92. What is an activation function? Why is ReLU used?
Introduces non-linearity into the network. ReLU (f(x)=max(0,x)) is simple, speeds up convergence, and mitigates vanishing gradient.

93. What is the vanishing gradient problem?
In deep networks, gradients can become extremely small in early layers during backpropagation, slowing learning. Solved by ReLU, batch normalization, and skip connections.

94. What is convolutional neural network (CNN)?
Specialized for grid-like data (images). Uses convolutional layers to extract spatial features, pooling to reduce dimensionality, and fully connected layers for classification.

95. What is recurrent neural network (RNN)?
Designed for sequential data (text, time series).
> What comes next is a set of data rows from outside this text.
-- ==== Sys2Proof/Machine/Supply.lean ====
section
/-! DEFINITION. The supply (R442-R450), the resets (R450, R479-R482, R539), and the contacts (R477, R509-R524). -/

namespace Sys2Proof.Machine

/-! ### Supply good and the resets of the module -/

/-- SUPPLY_GOOD (R445, R473): bring-up begins with wave 1, the always-on counter from zero (R24). -/
def execSupplyGood (s : State) : Res :=
  if s.pwr.supplyGood then done s s
  else done s (startWave 1 { s with pwr := { s.pwr with supplyGood := true, aon := 0, boots := s.pwr.boots + 1 } })

/-- An image area keeps its content and its marks; the starter has not yet run. -/
def keepArea (x : Area) : Area := { x with passed := false }

/-- The module in reset (R450): what the flash, OTP and the tin hold stays, with the contacts as they are and what has left
the module; `tin` is the bay as the reset leaves it. -/
def inReset (tin : Tin) (s : State) : State :=
  { State.reset with
    pwr := { pwrReset with vio := s.pwr.vio, perst := s.pwr.perst, txDisable := s.pwr.txDisable, boots := s.pwr.boots }
    fw := { fwReset with
      area0 := keepArea s.fw.area0, area1 := keepArea s.fw.area1, store := s.fw.store, want := s.fw.store
      serial := s.fw.serial, kId := s.fw.kId, starterVersion := s.fw.starterVersion }
    tin := { tinReset with dev := tin.dev, bayOpen := tin.bayOpen }
    out := if s.up.onAir.isSome then .burstCut false :: s.out else s.out
    free := s.free, pending := s.pending }

/-- A reset with the loss of the tin's supply (R351, R450). -/
def supplyReset (s : State) : State := inReset (tinPowerLost s).tin s

/-- RESET_THRESHOLD (R450). -/
def execResetThreshold (s : State) : Res := .next (supplyReset s)

/-- MODULE_RESET (R481): HOST_RST_N has been asserted for 2 s; the tin stays powered and meets the link going down. -/
def execModuleReset (s : State) : Res :=
  if s.pwr.supplyGood && s.pwr.vio then .next (inReset (tinLinkDown s).tin s) else .next s

/-- THERMAL_RESET (R539), counted in the PD00 that comes out of it. -/
def execThermalReset (s : State) : Res :=
  if s.pwr.supplyGood then .next (ev 0x0DE1 (supplyReset s)) else .next s

/-! ### Warning and recovery (R444, R447-R449) -/

/-- PF_WARN (R447). -/
def execPfWarn (s : State) : Res :=
  if s.pwr.supplyGood && !s.pwr.warn then
    let s1 := { s with
      pwr := { s.pwr with warn := true, recovering := false, warnings := s.pwr.warnings + 1 }
      pf := { s.pf with warnFrame := s.frm.frame, restored := 0 } }
    done s (setPwrEvent 0 (ev 0x0D01 (markCauses (fun _ => true) (fun c => { c with localPower := true }) s1)))
  else done s s

/-- RECOVERY_WINDOW_START (R444, R452). -/
def execRecoveryWindowStart (s : State) : Res :=
  if s.pwr.warn then done s { s with pwr := { s.pwr with recovering := true } } else done s s

/-- PF_RECOVERY_RESTART (R444). -/
def execPfRecoveryRestart (s : State) : Res :=
  if s.pwr.warn && s.pwr.recovering then done s (ev 0x0D03 { s with pwr := { s.pwr with recovering := false } }) else done s s

/-- The commands that need the flash, by opcode (R449). -/
def flashCmd (opcode : Nat) : Option IfCmd :=
  [cmdPortMode, cmdLineStop, cmdLineStart, cmdImageOpen, cmdImageWrite, cmdImageSelect].find? fun c => c.opcode == opcode

/-- A command that waited for the flash proceeds. -/
def flashProceeds (s : State) (p : Pend) : State :=
  match p.wait, flashCmd p.opcode with
  | .flash ws, some cmd => proceed cmd p ws s
  | _, _ => s

/-- PF_RECOVER (R448, R449). -/
def execPfRecover (s : State) : Res :=
  if s.pwr.warn && s.pwr.recovering then
    let s1 := { s with
      pwr := { s.pwr with warn := false, recovering := false, recoveries := s.pwr.recoveries + 1 }
      pf := { s.pf with restored := 3, recFrame := s.frm.frame } }
    let s2 := setPwrEvent 1 (ev 0x0D02 s1)
    let s3 := if fwWorks s2 then flushStore s2 else s2
    done s (s3.mbx.pend.foldl flashProceeds s3)
  else done s s

/-! ### Resets of the host's side (R479, R480) -/

/-- What the assertion of PERST_N does (R479). -/
def perstEffects (s : State) : State :=
  let t := resetRings (resetFunction (lockLost 1 (linkDown s)))
  { t with pcie := { t.pcie with vecs := [], testVector := 0 } }

/-- PERST_N_ASSERT (R479); without VIO it counts as asserted already (R511). -/
def execPerstNAssert (s : State) : Res :=
  let t := { s with pwr := { s.pwr with perst := true } }
  if s.pwr.supplyGood && s.pwr.vio then done s (perstEffects t) else done s t

/-- PERST_N_DEASSERT (R478): the link may train. -/
def execPerstNDeassert (s : State) : Res := done s { s with pwr := { s.pwr with perst := false } }

/-- The host's registers and channels at their reset values (R480). -/
def hostRegsReset (s : State) : State :=
  { s with
    glb := glbReset
    mbx := { s.mbx with
      chans := s.mbx.chans.filter fun e => 18 < e.1
      events := 0, crossed := 0, discards := [], out := [], overflow := [], stalled := [], pend := [], evSeq := 0, maskedEv := [] }
    tmu := { s.tmu with events := 0 }
    pwr := { s.pwr with events := 0 }
    prt := { s.prt with ports := s.prt.ports.foldl (fun m e => mput cportReset m e.1 { e.2 with events := 0 }) [] }
    cph := { s.cph with events := 0, vector := 0, timeout := 100 }
    tin := { s.tin with out := s.tin.out.filter fun e => e.1 != 16 } }

/-- HOST_RESET (R480). -/
def execHostReset (s : State) : Res :=
  if s.pwr.supplyGood && s.pwr.vio then done s (tinTrySend 17 (hostRegsReset (perstEffects s))) else done s s

/-! ### VIO, JTAG, the UART (R510-R512, R520, R521) -/

/-- VIO_PRESENT (R510, R512). -/
def execVioPresent (s : State) : Res :=
  if s.pwr.vio then done s s
  else
    let s1 := { s with pwr := { s.pwr with vio := true } }
    if s.pwr.supplyGood then
      let s2 := ev 0x0DE1 s1
      done s (if on s2 18 && !s2.line.eqReady then startEqRead s2 else s2)
    else done s s1

/-- An equaliser read under way is abandoned (R512). -/
def abandonEqRead (s : State) : State :=
  if s.line.eqReady then s else { s with line := { s.line with eqTries := 0, eqReading := false, eqRaw := none } }

/-- VIO_ABSENT (R510, R511, R524). -/
def execVioAbsent (s : State) : Res :=
  if !s.pwr.vio then done s s
  else
    let s1 := txRelease s
    let s2 := { s1 with pwr := { s1.pwr with vio := false } }
    if s.pwr.supplyGood then
      done s (abandonEqRead (allPortsDown (lockLost 2 (perstEffects (ev 0x0DE1 s2)))))
    else done s s2

/-- TRST_N_ASSERT (R327, R520): the TAP is reset; a later access by JTAG tells that TRST_N is released. -/
def execTrstNAssert (s : State) : Res := done s (lockLost 2 s)

/-- UART_RX_CHARACTER (R521): the character is discarded. -/
def execUartRxCharacter (_c : Byte) (s : State) : Res := done s s

/-! ### What the contacts show (R463, R477, R516-R519, R544): a level, or high impedance -/

/-- A push-pull output: at high impedance without VIO. -/
def driven (s : State) (level : Bool) : Option Bool := if s.pwr.vio then some level else none

def modPwrOk (s : State) : Option Bool := driven s s.pwr.supplyGood

/-- MOD_READY (R477). -/
def modReady (s : State) : Option Bool := driven s (s.fw.running && on s 2 && mailboxReady s)

/-- PF_WARN_N (R447, R544). -/
def pfWarnN (s : State) : Option Bool := driven s (s.pwr.supplyGood && !s.pwr.warn)

/-- LINE_LOS (R36, R463). -/
def lineLos (s : State) : Option Bool := driven s (s.line.los || !on s 9)

/-- MOD_INT_N (R517): low, or released. -/
def modIntN (s : State) : Option Bool :=
  if s.pwr.vio && ((on s 6 && irqCause0 s != 0) || s.pwr.events != 0) then some false else none

/-- GPIO0-GPIO7 (R519). -/
def gpio (s : State) (n : Nat) : Option Bool :=
  if s.pwr.vio && on s 49 then some ((glbReady s).getLsbD (nth [17, 16, 13, 24, 19, 20, 21, 22] n 0)) else none

end Sys2Proof.Machine
end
Has hidden state that captures information about previous inputs. Suffers from vanishing gradient; LSTMs and GRUs address this.

96. What is LSTM?
Long Short-Term Memory: a type of RNN with gates (input, forget, output) that control information flow, learning long-term dependencies.

97. What is a generative adversarial network (GAN)?
Two networks, generator and discriminator, competing: generator creates fake data, discriminator tries to distinguish real from fake. Generator improves to create realistic data.
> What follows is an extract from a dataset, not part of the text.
-- ==== Sys2Proof/Machine/Dispatch.lean ====
section
/-! DEFINITION. The dispatcher: one arm per command, each a direct call of its meaning. -/

namespace Sys2Proof.Machine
98. What is transfer learning?
Using a pre-trained model (on a large dataset) as a starting point for a related task, fine-tuning on the target data. Common in computer vision (ResNet) and NLP (BERT).

99. What is dropout?
Regularization technique where randomly selected neurons are dropped out (ignored) during training, preventing co-adaptation and reducing overfitting.
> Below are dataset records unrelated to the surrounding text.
/-- R252, R262-R268, R275, R279: the links of the client ports, and the frames they receive and send. -/
def Obligations.ClientFrames : Prop :=
  -- CLIENTn is set when every condition of R262 holds, and clears on the loss of any
  (∀ s n, n < 4 → mayLink s n = true → (cport s n).up = false → ∃ t, exec (.linkUp n) s = .next t ∧ Counts 0x0904 n 1 s t ∧
    { cport t n with pauses := [] } = { cport s n with
      up := true, amLock := true, hiSer := false, localFault := false, remoteFault := false, pauses := [] } ∧
    (∀ k, k ≠ n → { cport t k with pauses := [] } = { cport s k with pauses := [] }) ∧ (∀ q, (queue t q).frames = (queue s q).frames) ∧
    t.line = s.line ∧ t.pwr = s.pwr) ∧
  (∀ s n, mayLink s n = false ∨ (cport s n).up = true → Becomes (.linkUp n) s s) ∧
  (∀ s n c, n < 4 → portLanes s n ≠ [] → on s 18 = true → (cport s n).up = true →
    (c.localFault = true ∨ c.remoteFault = true ∨ c.hiSer = true ∨ c.amLockLost = true) →
    ∃ t, exec (.linkDown n c) s = .next t ∧ ((cport s n).tx = [] → Counts 0x0905 n 1 s t) ∧
      { cport t n with pauses := [] } = { cport s n with
        up := false, tx := [], localFault := c.localFault, remoteFault := c.remoteFault, hiSer := c.hiSer,
        amLock := (cport s n).amLock && !c.amLockLost, pauses := [],
        events := (cport s n).events ||| 1 ||| (if c.localFault then 2 else 0) ||| (if c.remoteFault then 4 else 0)
          ||| (if c.hiSer then 8 else 0) } ∧
      (∀ k, k ≠ n → { cport t k with pauses := [], tx := [] } = { cport s k with pauses := [], tx := [] }) ∧ t.line = s.line ∧ t.pwr = s.pwr) ∧
  (∀ s n c, portLanes s n = [] ∨ on s 18 = false → Becomes (.linkDown n c) s s) ∧
  -- a frame that R263 does not let in is counted and sets RX_DISCARD
  (∀ s n f ok st, receives s n = false → Becomes (.clientFrameReceived n f ok st) s s) ∧
  (∀ s n f st, n < 4 → receives s n = true →
    let seen := setCport n { cport s n with events := (cport s n).events ||| 0x80 } s
    (f.length < 64 → BecomesCounting (.clientFrameReceived n f true st) 0x0907 n s seen) ∧
    (64 ≤ f.length → (cport s n).maxFrame < f.length → BecomesCounting (.clientFrameReceived n f true st) 0x0908 n s seen) ∧
    (64 ≤ f.length → f.length ≤ (cport s n).maxFrame → f.drop (f.length - 4) ≠ fcs (f.take (f.length - 4)) →
      BecomesCounting (.clientFrameReceived n f true st) 0x0906 n s seen) ∧
    (64 ≤ f.length → f.length ≤ (cport s n).maxFrame → f.drop (f.length - 4) = fcs (f.take (f.length - 4)) →
      be (f.take (f.length - 4)) 12 2 = 0x8808 → be (f.take (f.length - 4)) 14 2 ≠ 0x0001 → be (f.take (f.length - 4)) 14 2 ≠ 0x0101 →
      BecomesCounting (.clientFrameReceived n f true st) 0x0909 n s seen) ∧
    BecomesCounting (.clientFrameReceived n f false st) 0x090A n s (setCport n { cport s n with
      fecBad := min ((cport s n).fecBad + 1) (2 ^ 64 - 1), events := (cport s n).events ||| 0x80 ||| 0x10 } s)) ∧
  -- every other frame goes where its filter says, without its FCS and with its checksum results
  (∀ s n f st b, n < 4 → receives s n = true → 64 ≤ f.length → f.length ≤ (cport s n).maxFrame → f = b ++ fcs b → be b 12 2 ≠ 0x8808 →
    (filterOf s n b = none → parseReady s = true → ∃ t p, exec (.clientFrameReceived n f true st) s = .next t ∧
      t.prs = { s.prs with inClient := s.prs.inClient ++ [p] } ∧ p.bytes = b ∧ p.kind = .client ∧ p.index = n ∧ p.arrival = st.ns ∧
      p.arrivalFrac = st.frac ∧ p.csumL3 = csumL3Of b ∧ p.csumL4 = csumL4Of b ∧ t.sch = s.sch ∧ t.flw = s.flw) ∧
    (∀ i w, filterOf s n b = some (i, w) → fld w 24 23 = 3 → BecomesCounting (.clientFrameReceived n f true st) 0x0910 n s s) ∧
    (∀ i w, filterOf s n b = some (i, w) → fld w 24 23 = 1 → schedReady s = true →
      ∃ t p, exec (.clientFrameReceived n f true st) s = .next t ∧ t.sch = { s.sch with inClient := s.sch.inClient ++ [p] } ∧
        p.bytes = b ∧ p.queue = some (fld w 17 0) ∧ p.filter = some i ∧ p.version = none ∧ p.ctx = none ∧ p.arrival = st.ns ∧
        t.prs = s.prs ∧ t.flw = s.flw)) ∧
  -- a frame leaves padded to 60 bytes and with its FCS
  (∀ s n st p r, n < 4 → (cport s n).tx = p :: r → p.tx = none → p.promise = none → histOf s p = none →
    ∃ t, exec (.clientFrameTransmitted n st) s = .next t ∧ Agree t (setCport n { cport s n with tx := r } s) ∧
      .clientFrame n (sentFrame p.bytes p.corrupt) p.corrupt ∈ t.out) ∧
  (∀ s n st, (cport s n).tx = [] → Becomes (.clientFrameTransmitted n st) s s ∧ Becomes (.txUnderrun n) s s) ∧
  (∀ b, 60 ≤ b.length → sentFrame b false = b ++ fcs b ∧ sentFrame b true = b ++ (fcs b).map (~~~·)) ∧
  (∀ b, b.length < 60 → sentFrame b false = b ++ List.replicate (60 - b.length) 0 ++ fcs (b ++ List.replicate (60 - b.length) 0)) ∧
  -- TX_UNDERRUN: the frame ends with an inverted FCS, and the ring's threshold rises
  (∀ s n p r x, n < 4 → (cport s n).tx = p :: r → p.tx = some x → x.stamp = false → x.segmented = false → x.report = false →
    x.acceptReport = false → p.promise = none → histOf s p = none → p.cls ≠ .timed → ctBytes (txRing s x.ring) < p.bytes.length →
    ∃ t, exec (.txUnderrun n) s = .next t ∧ Counts 0x090E n 1 s t ∧ .clientFrame n (sentFrame p.bytes true) true ∈ t.out ∧
      { cport t n with pauses := [] } = { cport s n with tx := r, events := (cport s n).events ||| 0x40, pauses := [] } ∧
      fld (txRing t x.ring).ctrl 30 24 = min 64 (fld (txRing s x.ring).ctrl 30 24 + 2)) ∧
  (∀ s n p r, (cport s n).tx = p :: r → p.tx = none ∨ p.cls = .timed → Becomes (.txUnderrun n) s s)

/-- R260, R261, R265, R271-R274, R435: pause, and the commands of group 0x09. -/
def Obligations.PauseAndPortCommands : Prop :=
  -- a PAUSE frame restarts the timer, quanta 0 ends the pause, and an ignored pause stays ignored
  (∀ s n q, n < 4 → receives s n = true → (cport s n).flow = 1 → ∃ t, exec (.pauseFrameReceived n q) s = .next t ∧
    { pauseReset' (cport t n) 0 with xoff := false } = { pauseReset' (cport s n) 0 with
      timer := (q != 0 && ((pauseReset' (cport s n) 0).timer || !(pauseReset' (cport s n) 0).ignoring)),
      ignoring := (q != 0 && (pauseReset' (cport s n) 0).ignoring), xoff := false } ∧
    Counts 0x090B n 1 s t ∧ (∀ k, (queue t k).frames = (queue s k).frames)) ∧
  (∀ s n q, receives s n = false → Becomes (.pauseFrameReceived n q) s s) ∧
  (∀ s n q, n < 4 → receives s n = true → (cport s n).flow ≠ 1 →
    BecomesCounting (.pauseFrameReceived n q) 0x0909 n s (setCport n { cport s n with events := (cport s n).events ||| 0x80 } s)) ∧
  -- a PFC frame does so for each priority it names, and for no other
  (∀ s n e q, n < 4 → receives s n = true → (cport s n).flow = 2 → ∃ t, exec (.pfcFrameReceived n e q) s = .next t ∧
    Counts 0x090B n 1 s t ∧
    (∀ p, p < 8 → { pauseReset' (cport t n) p with xoff := false } = { pauseReset' (cport s n) p with
      timer := if e.getLsbD p then (nth q p 0 != 0 && ((pauseReset' (cport s n) p).timer || !(pauseReset' (cport s n) p).ignoring))
        else (pauseReset' (cport s n) p).timer,
      ignoring := if e.getLsbD p then (nth q p 0 != 0 && (pauseReset' (cport s n) p).ignoring) else (pauseReset' (cport s n) p).ignoring,
      xoff := false })) ∧
  (∀ s n e q, n < 4 → receives s n = true → (cport s n).flow ≠ 2 →
    BecomesCounting (.pfcFrameReceived n e q) 0x0909 n s (setCport n { cport s n with events := (cport s n).events ||| 0x80 } s)) ∧
  -- the timer runs out; the watchdog fires; its second ends
  (∀ s n p, n < 4 → ∃ t, exec (.pauseTimerExpiry n p) s = .next t ∧
    { pauseReset' (cport t n) p with xoff := false } = { pauseReset' (cport s n) p with timer := false, xoff := false } ∧
    (∀ k, (queue t k).frames = (queue s k).frames)) ∧
  (∀ s n p, n < 4 → on s 18 = true → (cport s n).flow ≠ 0 → (pauseReset' (cport s n) p).timer = true →
    (pauseReset' (cport s n) p).ignoring = false → ∃ t, exec (.pauseWatchdog n p) s = .next t ∧ Counts 0x090D n 1 s t ∧
      { pauseReset' (cport t n) p with xoff := false } = { pauseReset' (cport s n) p with timer := false, ignoring := true, xoff := false } ∧
      (cport t n).events = (cport s n).events ||| 0x20) ∧
  (∀ s n p, (pauseReset' (cport s n) p).timer = false → Becomes (.pauseWatchdog n p) s s) ∧
  (∀ s n p, n < 4 → ∃ t, exec (.watchdogEnd n p) s = .next t ∧
    { pauseReset' (cport t n) p with xoff := false } = { pauseReset' (cport s n) p with ignoring := false, xoff := false }) ∧
  (∀ s n p, n < 4 → (cport s n).up = true → (pauseReset' (cport s n) p).xoff = true → (cport s n).xon < pauseCells s n (cport s n) p →
    ∃ t, exec (.pauseRefresh n p) s = .next t ∧ Agree t s ∧ .pauseFrame n ((cport s n).flow == 2)
      (if (cport s n).flow = 2 then BitVec.ofNat 8 (2 ^ p) else 0)
      (if (cport s n).flow = 2 then (List.range 8).map fun k => if k = p then 0xFFFF else 0 else [0xFFFF]) ∈ t.out) ∧
  (∀ s n p, (pauseReset' (cport s n) p).xoff = false ∨ pauseCells s n (cport s n) p ≤ (cport s n).xon → Becomes (.pauseRefresh n p) s s) ∧
  -- PORT_MODE: every CLIENT bit clears, the mode is stored; refused while the ledger of a client port holds work
  (∀ s ch, Accepted cmdPortMode ch s → ∃ t, exec (.portMode ch) s = .next t ∧ t.prt.mode = fld (argOf s ch 1) 1 0 ∧
    t.fw.want.portMode = fld (argOf s ch 1) 1 0 ∧ (∀ n, n < 4 → (cport t n).up = false) ∧ t.prt.filters = s.prt.filters) ∧
  (∀ s ch, clientLedgerBusy s = true ∨ modeBlocked s (fld (argOf s ch 1) 1 0) = true → ¬ Accepted cmdPortMode ch s) ∧
  (∀ s ch, Accepted cmdPortSet ch s →
    let w1 := argOf s ch 1
    let w2 := argOf s ch 2
    let n := fld w1 1 0
    ∃ t, exec (.portSet ch) s = .next t ∧ { cport t n with pauses := [] } = { cport s n with
        maxFrame := fld w1 16 2, preTx := bit w1 17, preRx := bit w1 18, flow := fld w1 20 19, watchdog := fld w1 30 21,
        xoff := fld w2 17 0, xon := fld w2 35 18, noPause := BitVec.ofNat 8 (fld w2 43 36), pauses := [] } ∧
      (∀ k, k ≠ n → { cport t k with pauses := [] } = { cport s k with pauses := [] }) ∧
      (∀ k, (queue t k).frames = (queue s k).frames) ∧ t.prt.mode = s.prt.mode) ∧
  (∀ s ch, Accepted cmdPfcPriority ch s →
    let n := fld (argOf s ch 1) 10 0
    ∃ t, exec (.pfcPriority ch) s = .next t ∧ (svcNode t n).pfc = fld (argOf s ch 1) 13 11 ∧ (svcNode t n).shaper = (svcNode s n).shaper ∧
      (∀ k, k ≠ n → (svcNode t k).pfc = (svcNode s k).pfc) ∧ (∀ k, (queue t k).frames = (queue s k).frames) ∧ t.pwr = s.pwr) ∧
  (∀ s ch, Accepted cmdFilterSet ch s → Answers (.filterSet ch) 0x0904 ch .done s
    { s with prt := { s.prt with filters := mput 0 s.prt.filters (fld (argOf s ch 1) 7 0) (argOf s ch 2) } }) ∧
  (∀ s ch, Accepted cmdEqReload ch s → ∃ t, exec (.eqReload ch) s = .next t ∧ (∀ n, n < 4 → (cport t n).up = false) ∧
    t.line = { s.line with eqTries := 0, eqReading := true, eqRaw := none, eqReady := false }) ∧
  (∀ s ch, Accepted cmdPortInfo ch s → Answers (.portInfo ch) 0x0906 ch (.data ([word (b2n s.line.eqFromRom), s.line.carrierId]
    ++ (List.range 4).map fun k => word (leNat (nth s.line.eqEntries k [])))) s s) ∧
  (∀ s ch, Accepted cmdLaneLoopback ch s → fld (argOf s ch 1) 3 2 = 0 →
    let k := fld (argOf s ch 1) 1 0
    Answers (.laneLoopback ch) 0x0907 ch .done s (setLane k { lane s k with loop := 0 } s)) ∧
  (∀ s ch, Accepted cmdLaneLoopback ch s → fld (argOf s ch 1) 3 2 ≠ 0 →
    let k := fld (argOf s ch 1) 1 0
    ∃ t, exec (.laneLoopback ch) s = .next t ∧ lane t k = { lane s k with loop := fld (argOf s ch 1) 3 2 } ∧
      (∀ j, j ≠ k → lane t j = lane s j) ∧ (∀ n, portOfLane s k = some n → (cport t n).up = false)) ∧
  (∀ s ch, Accepted cmdLanePrbs ch s →
    let w := argOf s ch 1
    let k := fld w 1 0
    ∃ t, exec (.lanePrbs ch) s = .next t ∧
      lane t k = { lane s k with prbs := { (lane s k).prbs.set (fld w 7 4) (fld w 11 8) (bit w 12) (bit w 13) with
        inject := fld w 15 14, injectArg := fld w 31 16 } } ∧
      (∀ j, j ≠ k → lane t j = lane s j) ∧ (fld w 7 4 ≠ 0 → ∀ n, portOfLane s k = some n → (cport t n).up = false)) ∧
  (∀ s ch, Accepted cmdLanePrbsRead ch s →
    let k := fld (argOf s ch 1) 1 0
    Answers (.lanePrbsRead ch) 0x0909 ch (.data (checkerWords (lane s k).prbs.checker)) s
      (if bit (argOf s ch 1) 2 then setLane k { lane s k with prbs := { (lane s k).prbs with checker :=
        { (lane s k).prbs.checker with bitErrors := 0, symErrors := 0, losses := 0 } } } s else s))
end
100. You have a dataset with highly imbalanced classes and need to detect fraud. Which algorithm would you consider and why?
I’d start with an ensemble method like XGBoost or LightGBM with scale_pos_weight to handle imbalance. For severe imbalance, I’d also try anomaly detection (Isolation Forest, Autoencoders) treating fraud as rare outliers. Evaluation would focus on precision-recall or F1, not accuracy. If interpretability is crucial, I’d use logistic regression with careful threshold tuning.